Один из вариантов - изучение топонимической системы в её онтологическом и ментальном бытии - строится на понимании системного структурного и семантического подхода к изучению топонимического материала как к онтологическому бытию топонимической системы, а топонимической картины мира - как ментальному бытию топонимической системы. «Онтологическое бытие системы неизбежно смыкается с её ментальным существованием» [Дмитриева 2002]

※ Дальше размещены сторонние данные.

/-- A byte rate charged to a pool. -/
def State.charged (s : State) (pages : List Nat) (r : Frac) : Frac := fMul (s.eccFactor pages) r

/-- The charge of a traffic class in bytes/s: 0 decode, 1 sheets, 2 scan-out, 3 recorder, 4 capture, 5 control. -/
def State.classCharge (s : State) : Nat → Frac
  | 0 => fSum (s.aCtxs.map (fun p => match p.2 with
      | .net d => s.charged (s.ctx p.1).pool (fDiv (d.w * d.h * d.num * fmtBytes8 (declFmt d) * 3) (8 * d.den))
      | .lusko _ => (0, 1)))
  | 1 => fSum (s.aSheets.flatMap (fun p =>
      s.charged (s.sheet p.1).pool (fDiv (1000000000 * p.2.w * p.2.h * fmtBytes8 (sheetFmt p.2)) (8 * p.2.period)) ::
        (s.aTileWins p.1).map (fun w => s.charged (s.srcPages (Desc.source w.2)) (s.tileCharge p.2 w.2))))
  | 2 => fSum (s.aHeads.flatMap (fun p => (s.aHeadWins p.1).map (fun w => s.charged (s.srcPages (Desc.source w.2)) (s.scanCharge p.2 w.2))))
  | 3 => fSum (s.aRecHeads.flatMap (fun p =>
      [s.charged (s.recording p.1).pool (fMul (recCharge p.2.2 p.2.1) (15, 2)),
       s.charged (s.recording p.1).ringPool (fOf (p.2.1.capKbps * 125))]))
  | 4 => fSum (s.aCtxs.map (fun p => match p.2 with
      | .lusko d => s.charged (s.ctx p.1).pool (fDiv (d.w * d.h * d.num * fmtBytes8 (luskoFmt d.format)) (8 * d.den))
      | .net _ => (0, 1)))
  | _ => fSum ((s.surfs.filter (fun p => p.2.created)).map (fun p => s.charged p.2.pool (commitCharge p.2)))

/-- A ceiling in bytes/s at the trained data rate, rounded down to 0.1 GB/s (R46). -/
def State.scaled (s : State) (gb : Nat) : Nat := gb * 10 * min s.adm.memRate 8533 / 8533 * 100000000

/-- The MEM_BW detail of a traffic class (R47). -/
def bwDetail : Nat → Nat
  | 0 => 1 | 1 => 2 | 2 => 3 | 3 => 4 | 4 => 6 | _ => 5

/-- The rate and bandwidth checks. -/
def State.rateChecks (s : State) : List Reason :=
  chk (!fLe s.composed (fOf 8600000000)) cScanout 0x01 ++
  (List.range 6).flatMap (fun i =>
    let c := s.classCharge i
    chk (c.1 != 0 && !fLe c (fOf (s.scaled ((s.adm.ceilings[i]?).getD 0)))) cMemBw (bwDetail i))

/-! ## Power (R431, R478) -/

/-- A setting admitted in the judged state names an Ethernet port (R478). -/
def State.portAdmitted (s : State) (p : Nat) : Bool :=
  s.flows.any (fun f => f.1 == p) || s.aRecs.any (fun r => r.2.rtp && r.2.port == p) ||
  [0, 1].any (fun d => bit (s.reg (Reg.ptpDomCfg d)) 0 && bit (s.reg (Reg.ptpDomCfg d)) (24 + p)) ||
  bit (s.plain 0x2020 0x0B 0) p

/-- The token sum of R431. -/
def State.tokenSum (s : State) : Nat :=
  let iso := fun (m : BitVec 32) (i : Nat) => m.getLsbD i
  let busy := fun (l : Option (List PackCore)) => (((l.getD []).zipIdx).filter (fun c => !c.1.parts.isEmpty)).map Prod.snd
  44 + 8 + 3 * (s.aHeads.filter (fun p => !s.mode.isoHead.getLsbD p.1)).length +
    ((List.range 4).filter (fun p => s.portAdmitted p && !iso s.mode.isoCore (22 + p))).length +
    ((s.aBonds.flatMap (fun b => (List.range b.2.width).map (fun i => b.1 + i))).filter (fun l => !iso s.mode.isoLane l)).length +
    2 * ((busy s.decodePack).filter (fun k => !iso s.mode.isoCore k)).length +
    5 * (((List.range 2).filter (fun e => (s.placeSheets.getD []).any (fun x => x.2 == e))).filter (fun e => !iso s.mode.isoCore (16 + e))).length +
    4 * ((busy s.recPack).filter (fun k => !iso s.mode.isoCore (18 + k))).length

/-! ## The whole -/

/-- Every check of a configuration `s` that a request makes of `old`. -/
def State.configChecks (old s : State) : List Reason :=
  s.ctxChecks ++ old.chanChecks s ++ s.decodeChecks ++ s.laneChecks ++
  s.aHeads.flatMap (fun p => s.headChecks p.1 p.2 ++ s.scanlineChecks p.1 p.2) ++
  s.aWins.flatMap (fun w => s.winFormat (s.placeSheets.getD []) w.2 ++ old.winTiming s w.2) ++
  s.aSheets.flatMap (fun p => s.sheetChecks p.1 p.2) ++ chk s.placeSheets.isNone cSheet 0x05 ++
  (s.surfs.filter (fun p => p.2.created)).flatMap (fun p => blazeChecks p.2.blaze (s.aSource (.surf p.1))) ++
  s.recChecks ++ s.consoleChecks ++ s.pairChecks ++ s.quotaChecks ++ s.rateChecks

/-- A change that takes the token sum above CORE_BUDGET (R431). -/
def State.powerChecks (s new : State) : List Reason :=
  chk (decide (s.board.coreBudget < new.tokenSum) && decide (s.tokenSum < new.tokenSum)) cPower 0x01

/-- The order in which classes are checked (R39). -/
def classOrder : List Nat :=
  [cBlob, cMode, cFormat, cTiming, cQuota, cContexts, cMem, cDecode, cLane, cScanout, cScanline, cSheet, cMemBw, cPower]

/-- The reason reported: the first class that fails, with its lowest detail; DECODE_RATE reports the first in its own order (R39). -/
def firstReason (l : List Reason) : Option Reason :=
  classOrder.findSome? (fun c =>
    match (l.filter (fun r => r.1 == c)).map Prod.snd with
    | [] => none
    | d :: t => some (c, if c = cDecode then d else t.foldl min d))

/-- A 16-bit reason code; 0 is acceptance (R40). -/
def reasonCode : Option Reason → Nat
  | none => 0
  | some (c, d) => c * 256 + d

end Sys2Proof.Machine
end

1.5 Ономасиологические и семантические основы анализа топонимов
Как и любое другое слово лексической системы языка, топоним имеет знаковую природу. Его отличие от апеллятива заключается в его вторичности. Это свойство вторичности понимается: 1) в предметном и ономасиологическом плане - как обозначение предмета, уже имеющего знак, следовательно, объекты, носящие имена собственные, имеют двойное означивание; 2) в семантическом плане имя собственное - это всегда производная единица, имеющая базовый апеллятив (возможно, производный). Создание имен собственных подобно первичному знакообразованию. Приведем некоторые суждения и примеры Б.А. Серебренникова по поводу первичного знакообразования. Для того, чтобы звуковой комплекс был связан с действительностью, необходимо превратить его в знак, создать знаковую соотнесенность. Например, в основе обозначения березы лежит только один признак (“белый”). Такое отражение нельзя считать естественным отражением. Весь секрет здесь заключается в том, что это частное отражение подчинено всецело техническому приему создания знака. Если выразить в названии предмета сразу несколько признаков, понадобится несколько звуковых комплексов. Если бы понятие река было бы выражено таким образом, то возникло бы такое обозначение: вода, течение, берега, извилистость. Поэтому человек старается положить в основу слова какой-то один признак. «Звуковой комплекс, основанный только на одном признаке, соотносится человеком с понятием, включающим в себя много признаков» [Серебренников 1988: 77].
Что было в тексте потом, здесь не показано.